Collected data
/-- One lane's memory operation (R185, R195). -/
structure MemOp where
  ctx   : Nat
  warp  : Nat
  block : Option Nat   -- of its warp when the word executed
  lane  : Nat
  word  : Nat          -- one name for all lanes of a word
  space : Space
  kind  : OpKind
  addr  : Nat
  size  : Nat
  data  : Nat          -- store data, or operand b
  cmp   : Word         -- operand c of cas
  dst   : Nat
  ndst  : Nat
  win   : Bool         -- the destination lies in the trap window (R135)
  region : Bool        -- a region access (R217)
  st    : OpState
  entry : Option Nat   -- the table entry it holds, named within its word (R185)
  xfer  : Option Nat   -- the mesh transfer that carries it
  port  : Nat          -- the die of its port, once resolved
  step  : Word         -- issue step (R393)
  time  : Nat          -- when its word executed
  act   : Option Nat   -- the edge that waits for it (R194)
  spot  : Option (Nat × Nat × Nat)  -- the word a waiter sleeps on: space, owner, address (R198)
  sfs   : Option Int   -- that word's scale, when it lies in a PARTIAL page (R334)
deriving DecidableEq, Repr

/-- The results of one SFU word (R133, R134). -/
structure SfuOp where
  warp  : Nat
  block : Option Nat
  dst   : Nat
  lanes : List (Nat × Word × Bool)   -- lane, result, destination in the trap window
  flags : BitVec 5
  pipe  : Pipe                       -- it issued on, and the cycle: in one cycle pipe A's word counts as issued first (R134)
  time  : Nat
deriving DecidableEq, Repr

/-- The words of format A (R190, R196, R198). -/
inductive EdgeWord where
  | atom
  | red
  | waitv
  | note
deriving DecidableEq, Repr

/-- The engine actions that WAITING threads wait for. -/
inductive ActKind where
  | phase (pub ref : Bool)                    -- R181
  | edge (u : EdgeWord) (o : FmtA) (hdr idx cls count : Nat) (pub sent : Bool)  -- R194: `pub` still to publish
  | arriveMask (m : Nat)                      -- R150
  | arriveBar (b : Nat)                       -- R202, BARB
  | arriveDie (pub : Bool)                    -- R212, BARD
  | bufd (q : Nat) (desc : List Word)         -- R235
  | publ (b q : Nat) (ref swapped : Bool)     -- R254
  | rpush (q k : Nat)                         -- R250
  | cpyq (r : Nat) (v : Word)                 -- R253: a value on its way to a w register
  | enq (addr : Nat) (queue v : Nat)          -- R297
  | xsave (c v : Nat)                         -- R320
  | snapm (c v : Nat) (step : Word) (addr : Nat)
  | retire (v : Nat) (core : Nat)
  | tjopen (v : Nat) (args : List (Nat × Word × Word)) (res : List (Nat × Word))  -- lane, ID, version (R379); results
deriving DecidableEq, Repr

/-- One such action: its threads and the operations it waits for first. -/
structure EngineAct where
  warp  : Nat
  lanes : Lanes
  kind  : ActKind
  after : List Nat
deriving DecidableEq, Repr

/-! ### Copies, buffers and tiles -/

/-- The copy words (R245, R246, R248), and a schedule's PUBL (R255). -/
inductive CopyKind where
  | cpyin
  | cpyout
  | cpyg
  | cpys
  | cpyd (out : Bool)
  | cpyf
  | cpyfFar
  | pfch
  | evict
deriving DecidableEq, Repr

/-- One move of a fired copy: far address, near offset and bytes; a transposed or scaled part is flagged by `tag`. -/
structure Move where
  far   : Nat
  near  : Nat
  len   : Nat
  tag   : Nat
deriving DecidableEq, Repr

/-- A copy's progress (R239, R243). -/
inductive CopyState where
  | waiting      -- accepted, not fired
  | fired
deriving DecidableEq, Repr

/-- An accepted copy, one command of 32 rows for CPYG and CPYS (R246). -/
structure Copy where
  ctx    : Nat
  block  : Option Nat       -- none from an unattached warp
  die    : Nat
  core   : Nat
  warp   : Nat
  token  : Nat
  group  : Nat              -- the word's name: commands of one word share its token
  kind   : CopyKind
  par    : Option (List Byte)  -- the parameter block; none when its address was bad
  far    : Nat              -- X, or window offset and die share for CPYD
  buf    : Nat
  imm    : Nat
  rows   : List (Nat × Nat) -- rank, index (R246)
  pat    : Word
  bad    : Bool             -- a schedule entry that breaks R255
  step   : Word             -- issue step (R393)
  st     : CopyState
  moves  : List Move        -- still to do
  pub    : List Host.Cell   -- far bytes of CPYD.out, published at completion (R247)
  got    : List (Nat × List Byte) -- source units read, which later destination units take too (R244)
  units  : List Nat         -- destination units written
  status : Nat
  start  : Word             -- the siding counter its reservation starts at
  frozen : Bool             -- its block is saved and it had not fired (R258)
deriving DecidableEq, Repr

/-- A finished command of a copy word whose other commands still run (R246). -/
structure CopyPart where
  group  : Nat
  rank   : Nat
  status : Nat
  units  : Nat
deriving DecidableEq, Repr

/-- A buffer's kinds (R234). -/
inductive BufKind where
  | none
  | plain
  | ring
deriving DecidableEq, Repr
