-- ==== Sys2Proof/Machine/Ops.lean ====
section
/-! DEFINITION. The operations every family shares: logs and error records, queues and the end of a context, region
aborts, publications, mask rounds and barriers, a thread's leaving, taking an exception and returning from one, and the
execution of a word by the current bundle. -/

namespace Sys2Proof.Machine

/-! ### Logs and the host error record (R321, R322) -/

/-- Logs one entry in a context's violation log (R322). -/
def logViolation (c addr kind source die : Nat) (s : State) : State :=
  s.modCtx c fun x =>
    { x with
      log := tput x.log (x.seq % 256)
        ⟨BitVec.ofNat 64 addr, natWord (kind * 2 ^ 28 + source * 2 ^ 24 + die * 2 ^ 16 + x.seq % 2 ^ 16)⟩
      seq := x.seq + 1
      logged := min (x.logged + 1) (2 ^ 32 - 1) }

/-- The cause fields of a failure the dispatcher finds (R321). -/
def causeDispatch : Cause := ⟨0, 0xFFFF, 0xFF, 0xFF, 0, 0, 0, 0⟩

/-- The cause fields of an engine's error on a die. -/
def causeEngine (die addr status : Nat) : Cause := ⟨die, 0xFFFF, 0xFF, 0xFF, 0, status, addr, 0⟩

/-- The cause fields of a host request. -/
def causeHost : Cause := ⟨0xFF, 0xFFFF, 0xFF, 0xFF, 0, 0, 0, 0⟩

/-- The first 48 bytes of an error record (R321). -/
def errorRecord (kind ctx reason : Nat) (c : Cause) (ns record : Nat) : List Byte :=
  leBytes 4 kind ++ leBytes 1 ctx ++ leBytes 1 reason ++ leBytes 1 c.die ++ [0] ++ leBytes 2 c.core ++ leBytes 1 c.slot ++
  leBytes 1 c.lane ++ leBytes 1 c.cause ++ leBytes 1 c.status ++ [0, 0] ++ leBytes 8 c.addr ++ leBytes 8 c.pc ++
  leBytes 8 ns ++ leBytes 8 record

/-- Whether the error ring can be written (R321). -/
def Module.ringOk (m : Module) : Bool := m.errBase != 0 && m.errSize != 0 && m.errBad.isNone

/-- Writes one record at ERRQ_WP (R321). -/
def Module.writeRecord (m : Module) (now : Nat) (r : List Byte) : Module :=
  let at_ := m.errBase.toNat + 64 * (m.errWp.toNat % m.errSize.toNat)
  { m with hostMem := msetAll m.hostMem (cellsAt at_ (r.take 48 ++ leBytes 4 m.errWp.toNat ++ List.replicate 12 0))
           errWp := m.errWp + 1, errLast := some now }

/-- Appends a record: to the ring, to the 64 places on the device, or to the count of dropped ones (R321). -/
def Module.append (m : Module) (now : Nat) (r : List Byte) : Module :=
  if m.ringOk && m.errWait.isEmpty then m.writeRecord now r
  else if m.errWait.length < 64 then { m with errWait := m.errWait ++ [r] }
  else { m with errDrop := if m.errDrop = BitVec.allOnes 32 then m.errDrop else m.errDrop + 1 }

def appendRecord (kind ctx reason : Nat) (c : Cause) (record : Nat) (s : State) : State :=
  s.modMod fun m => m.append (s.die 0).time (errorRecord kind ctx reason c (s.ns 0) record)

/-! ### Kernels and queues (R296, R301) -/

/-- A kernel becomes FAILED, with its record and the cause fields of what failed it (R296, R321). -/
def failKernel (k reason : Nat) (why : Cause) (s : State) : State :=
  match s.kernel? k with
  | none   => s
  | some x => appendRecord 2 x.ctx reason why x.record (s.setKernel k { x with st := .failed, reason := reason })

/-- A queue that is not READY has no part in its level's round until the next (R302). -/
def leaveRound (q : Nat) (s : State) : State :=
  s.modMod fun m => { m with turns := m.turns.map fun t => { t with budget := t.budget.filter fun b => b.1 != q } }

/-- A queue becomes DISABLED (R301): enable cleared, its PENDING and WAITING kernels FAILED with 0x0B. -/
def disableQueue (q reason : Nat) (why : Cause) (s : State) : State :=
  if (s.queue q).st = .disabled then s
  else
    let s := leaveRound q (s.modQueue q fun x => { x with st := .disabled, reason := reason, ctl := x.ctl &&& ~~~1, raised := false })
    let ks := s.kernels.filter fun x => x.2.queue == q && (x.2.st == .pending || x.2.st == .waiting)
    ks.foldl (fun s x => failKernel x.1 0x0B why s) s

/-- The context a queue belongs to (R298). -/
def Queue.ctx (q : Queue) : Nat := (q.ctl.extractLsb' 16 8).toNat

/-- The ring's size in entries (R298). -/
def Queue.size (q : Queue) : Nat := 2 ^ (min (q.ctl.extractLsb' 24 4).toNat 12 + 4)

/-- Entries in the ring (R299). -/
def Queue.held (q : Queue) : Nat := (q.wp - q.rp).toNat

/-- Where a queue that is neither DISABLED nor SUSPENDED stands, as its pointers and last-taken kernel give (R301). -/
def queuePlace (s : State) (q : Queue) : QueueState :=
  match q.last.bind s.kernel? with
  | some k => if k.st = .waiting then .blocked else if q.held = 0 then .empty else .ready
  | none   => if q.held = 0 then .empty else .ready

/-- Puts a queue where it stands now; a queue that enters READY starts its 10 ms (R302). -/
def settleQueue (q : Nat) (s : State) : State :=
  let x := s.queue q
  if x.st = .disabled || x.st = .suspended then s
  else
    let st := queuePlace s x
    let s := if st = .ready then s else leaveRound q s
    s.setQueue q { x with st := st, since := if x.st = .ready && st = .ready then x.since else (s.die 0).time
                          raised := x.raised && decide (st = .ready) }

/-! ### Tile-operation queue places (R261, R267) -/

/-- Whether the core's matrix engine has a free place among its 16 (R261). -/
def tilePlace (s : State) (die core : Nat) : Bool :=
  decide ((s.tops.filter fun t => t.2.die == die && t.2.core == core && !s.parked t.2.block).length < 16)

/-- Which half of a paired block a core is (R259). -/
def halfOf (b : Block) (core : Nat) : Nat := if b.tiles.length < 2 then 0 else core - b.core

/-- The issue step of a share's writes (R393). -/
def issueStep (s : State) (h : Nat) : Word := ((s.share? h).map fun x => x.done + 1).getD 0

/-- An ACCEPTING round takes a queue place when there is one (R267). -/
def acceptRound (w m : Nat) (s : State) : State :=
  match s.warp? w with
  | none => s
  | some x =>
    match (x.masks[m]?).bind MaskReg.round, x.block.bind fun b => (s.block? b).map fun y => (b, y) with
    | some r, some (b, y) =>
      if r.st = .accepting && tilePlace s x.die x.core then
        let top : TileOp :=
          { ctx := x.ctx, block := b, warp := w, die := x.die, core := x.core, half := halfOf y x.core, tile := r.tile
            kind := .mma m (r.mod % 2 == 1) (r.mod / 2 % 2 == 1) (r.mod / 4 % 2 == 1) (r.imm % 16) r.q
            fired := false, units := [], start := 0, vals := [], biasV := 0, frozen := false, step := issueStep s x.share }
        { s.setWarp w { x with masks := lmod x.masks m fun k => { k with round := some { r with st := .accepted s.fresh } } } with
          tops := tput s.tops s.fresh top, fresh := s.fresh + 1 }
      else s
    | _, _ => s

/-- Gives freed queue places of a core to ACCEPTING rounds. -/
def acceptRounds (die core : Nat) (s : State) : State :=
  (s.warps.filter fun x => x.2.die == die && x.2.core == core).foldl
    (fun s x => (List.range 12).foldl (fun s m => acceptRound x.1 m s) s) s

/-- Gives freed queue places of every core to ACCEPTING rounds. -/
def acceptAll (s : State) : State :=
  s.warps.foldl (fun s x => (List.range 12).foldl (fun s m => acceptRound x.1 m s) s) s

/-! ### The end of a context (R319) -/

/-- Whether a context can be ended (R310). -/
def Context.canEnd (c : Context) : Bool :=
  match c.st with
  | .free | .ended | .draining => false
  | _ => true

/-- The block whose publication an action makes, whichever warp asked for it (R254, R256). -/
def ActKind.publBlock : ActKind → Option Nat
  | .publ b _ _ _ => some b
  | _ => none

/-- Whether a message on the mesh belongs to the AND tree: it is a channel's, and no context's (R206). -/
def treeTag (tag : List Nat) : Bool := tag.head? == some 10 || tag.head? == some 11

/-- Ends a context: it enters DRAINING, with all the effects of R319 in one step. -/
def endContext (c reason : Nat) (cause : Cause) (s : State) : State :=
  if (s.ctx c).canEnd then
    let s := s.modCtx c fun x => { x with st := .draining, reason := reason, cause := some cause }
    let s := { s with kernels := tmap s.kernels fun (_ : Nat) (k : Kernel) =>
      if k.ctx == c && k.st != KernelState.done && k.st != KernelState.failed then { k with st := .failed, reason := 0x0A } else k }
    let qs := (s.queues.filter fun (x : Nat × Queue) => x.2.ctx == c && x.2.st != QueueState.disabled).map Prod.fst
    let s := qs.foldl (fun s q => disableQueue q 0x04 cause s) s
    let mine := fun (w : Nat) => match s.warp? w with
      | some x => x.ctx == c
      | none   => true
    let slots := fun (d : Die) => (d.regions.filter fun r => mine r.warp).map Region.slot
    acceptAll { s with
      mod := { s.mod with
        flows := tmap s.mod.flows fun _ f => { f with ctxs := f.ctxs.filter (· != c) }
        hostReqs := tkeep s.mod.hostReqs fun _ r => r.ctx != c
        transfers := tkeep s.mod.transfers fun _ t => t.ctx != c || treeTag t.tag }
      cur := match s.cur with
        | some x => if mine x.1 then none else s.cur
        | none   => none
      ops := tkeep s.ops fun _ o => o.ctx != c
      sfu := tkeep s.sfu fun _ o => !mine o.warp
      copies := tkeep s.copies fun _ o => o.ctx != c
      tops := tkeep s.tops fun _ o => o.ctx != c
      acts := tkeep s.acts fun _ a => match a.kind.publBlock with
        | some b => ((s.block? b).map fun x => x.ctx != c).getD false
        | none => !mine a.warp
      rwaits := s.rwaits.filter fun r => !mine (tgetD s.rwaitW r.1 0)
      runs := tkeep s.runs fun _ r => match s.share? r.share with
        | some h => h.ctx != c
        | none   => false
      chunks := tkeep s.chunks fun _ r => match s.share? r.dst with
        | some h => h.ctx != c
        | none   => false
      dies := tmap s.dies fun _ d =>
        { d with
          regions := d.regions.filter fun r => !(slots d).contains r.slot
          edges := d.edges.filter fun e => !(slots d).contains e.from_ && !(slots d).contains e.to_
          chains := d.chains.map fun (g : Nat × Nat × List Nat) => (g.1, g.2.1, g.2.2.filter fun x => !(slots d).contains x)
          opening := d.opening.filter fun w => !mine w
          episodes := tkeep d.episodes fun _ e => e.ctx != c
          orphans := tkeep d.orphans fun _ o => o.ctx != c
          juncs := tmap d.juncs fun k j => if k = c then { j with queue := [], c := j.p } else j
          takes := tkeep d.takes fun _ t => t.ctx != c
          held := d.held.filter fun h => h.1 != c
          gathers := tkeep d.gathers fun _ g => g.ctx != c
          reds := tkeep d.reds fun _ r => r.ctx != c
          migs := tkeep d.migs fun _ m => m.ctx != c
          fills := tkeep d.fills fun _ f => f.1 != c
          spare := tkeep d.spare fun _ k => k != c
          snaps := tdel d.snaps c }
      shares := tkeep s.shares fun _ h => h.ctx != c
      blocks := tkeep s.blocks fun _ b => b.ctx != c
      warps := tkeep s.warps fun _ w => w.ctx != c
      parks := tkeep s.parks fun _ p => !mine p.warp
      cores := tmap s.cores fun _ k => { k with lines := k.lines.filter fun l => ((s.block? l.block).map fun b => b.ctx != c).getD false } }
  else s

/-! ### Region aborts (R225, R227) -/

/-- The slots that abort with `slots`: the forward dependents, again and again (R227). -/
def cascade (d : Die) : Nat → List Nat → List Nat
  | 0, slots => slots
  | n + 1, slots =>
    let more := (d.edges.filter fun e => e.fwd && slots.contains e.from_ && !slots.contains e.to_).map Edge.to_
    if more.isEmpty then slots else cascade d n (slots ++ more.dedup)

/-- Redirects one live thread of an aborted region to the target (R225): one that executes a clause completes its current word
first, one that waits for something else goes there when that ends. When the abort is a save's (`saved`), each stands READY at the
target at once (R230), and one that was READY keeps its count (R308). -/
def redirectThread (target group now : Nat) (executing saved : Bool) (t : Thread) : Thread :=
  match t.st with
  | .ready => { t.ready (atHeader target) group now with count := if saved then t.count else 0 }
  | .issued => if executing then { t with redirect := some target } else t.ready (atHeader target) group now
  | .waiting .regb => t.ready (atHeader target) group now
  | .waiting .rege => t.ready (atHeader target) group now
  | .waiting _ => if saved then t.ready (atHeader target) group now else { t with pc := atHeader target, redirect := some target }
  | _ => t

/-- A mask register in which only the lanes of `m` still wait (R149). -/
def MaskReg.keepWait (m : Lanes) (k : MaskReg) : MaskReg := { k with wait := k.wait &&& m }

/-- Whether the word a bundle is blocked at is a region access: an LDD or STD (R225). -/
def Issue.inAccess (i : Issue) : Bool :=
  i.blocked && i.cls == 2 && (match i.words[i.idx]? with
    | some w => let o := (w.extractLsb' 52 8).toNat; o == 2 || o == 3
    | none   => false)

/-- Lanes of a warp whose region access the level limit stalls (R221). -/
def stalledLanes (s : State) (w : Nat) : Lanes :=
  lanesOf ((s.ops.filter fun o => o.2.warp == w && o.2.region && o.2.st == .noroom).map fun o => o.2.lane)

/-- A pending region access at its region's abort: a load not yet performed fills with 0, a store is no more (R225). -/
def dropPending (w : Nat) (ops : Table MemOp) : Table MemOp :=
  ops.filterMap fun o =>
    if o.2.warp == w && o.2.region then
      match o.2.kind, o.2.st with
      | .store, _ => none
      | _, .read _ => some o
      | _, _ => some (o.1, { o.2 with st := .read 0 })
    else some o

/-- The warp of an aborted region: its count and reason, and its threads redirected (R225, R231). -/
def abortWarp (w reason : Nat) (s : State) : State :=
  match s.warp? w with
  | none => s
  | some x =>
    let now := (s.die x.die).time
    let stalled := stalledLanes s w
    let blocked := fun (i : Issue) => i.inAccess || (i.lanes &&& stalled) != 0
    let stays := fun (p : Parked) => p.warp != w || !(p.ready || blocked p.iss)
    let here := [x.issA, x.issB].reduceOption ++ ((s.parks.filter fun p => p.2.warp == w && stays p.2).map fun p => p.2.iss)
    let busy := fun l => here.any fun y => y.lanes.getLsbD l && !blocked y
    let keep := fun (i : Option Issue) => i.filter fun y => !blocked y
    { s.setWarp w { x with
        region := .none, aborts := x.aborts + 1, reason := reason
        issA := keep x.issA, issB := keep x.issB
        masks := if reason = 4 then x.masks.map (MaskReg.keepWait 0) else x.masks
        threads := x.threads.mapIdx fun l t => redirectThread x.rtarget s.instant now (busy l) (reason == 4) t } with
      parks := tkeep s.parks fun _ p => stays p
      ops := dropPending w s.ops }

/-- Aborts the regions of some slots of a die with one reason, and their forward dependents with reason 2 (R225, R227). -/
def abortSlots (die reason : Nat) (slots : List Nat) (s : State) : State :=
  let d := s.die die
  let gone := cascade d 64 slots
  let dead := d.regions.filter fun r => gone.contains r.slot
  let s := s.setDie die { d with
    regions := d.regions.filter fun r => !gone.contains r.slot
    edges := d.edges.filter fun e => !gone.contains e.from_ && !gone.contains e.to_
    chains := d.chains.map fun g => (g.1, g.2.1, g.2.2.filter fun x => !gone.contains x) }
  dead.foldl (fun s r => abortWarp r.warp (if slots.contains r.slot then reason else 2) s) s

## Description of the task
Gather all lines from the records above in which "leBytes" appears.

## Solution below
  leBytes 4 kind ++ leBytes 1 ctx ++ leBytes 1 reason ++ leBytes 1 c.die ++ [0] ++ leBytes 2 c.core ++ leBytes 1 c.slot ++
  leBytes 1 c.lane ++ leBytes 1 c.cause ++ leBytes 1 c.status ++ [0, 0] ++ leBytes 8 c.addr ++ leBytes 8 c.pc ++
  leBytes 8 ns ++ leBytes 8 record
  { m with hostMem := msetAll m.hostMem (cellsAt at_ (r.take 48 ++ leBytes 4 m.errWp.toNat ++ List.replicate 12 0))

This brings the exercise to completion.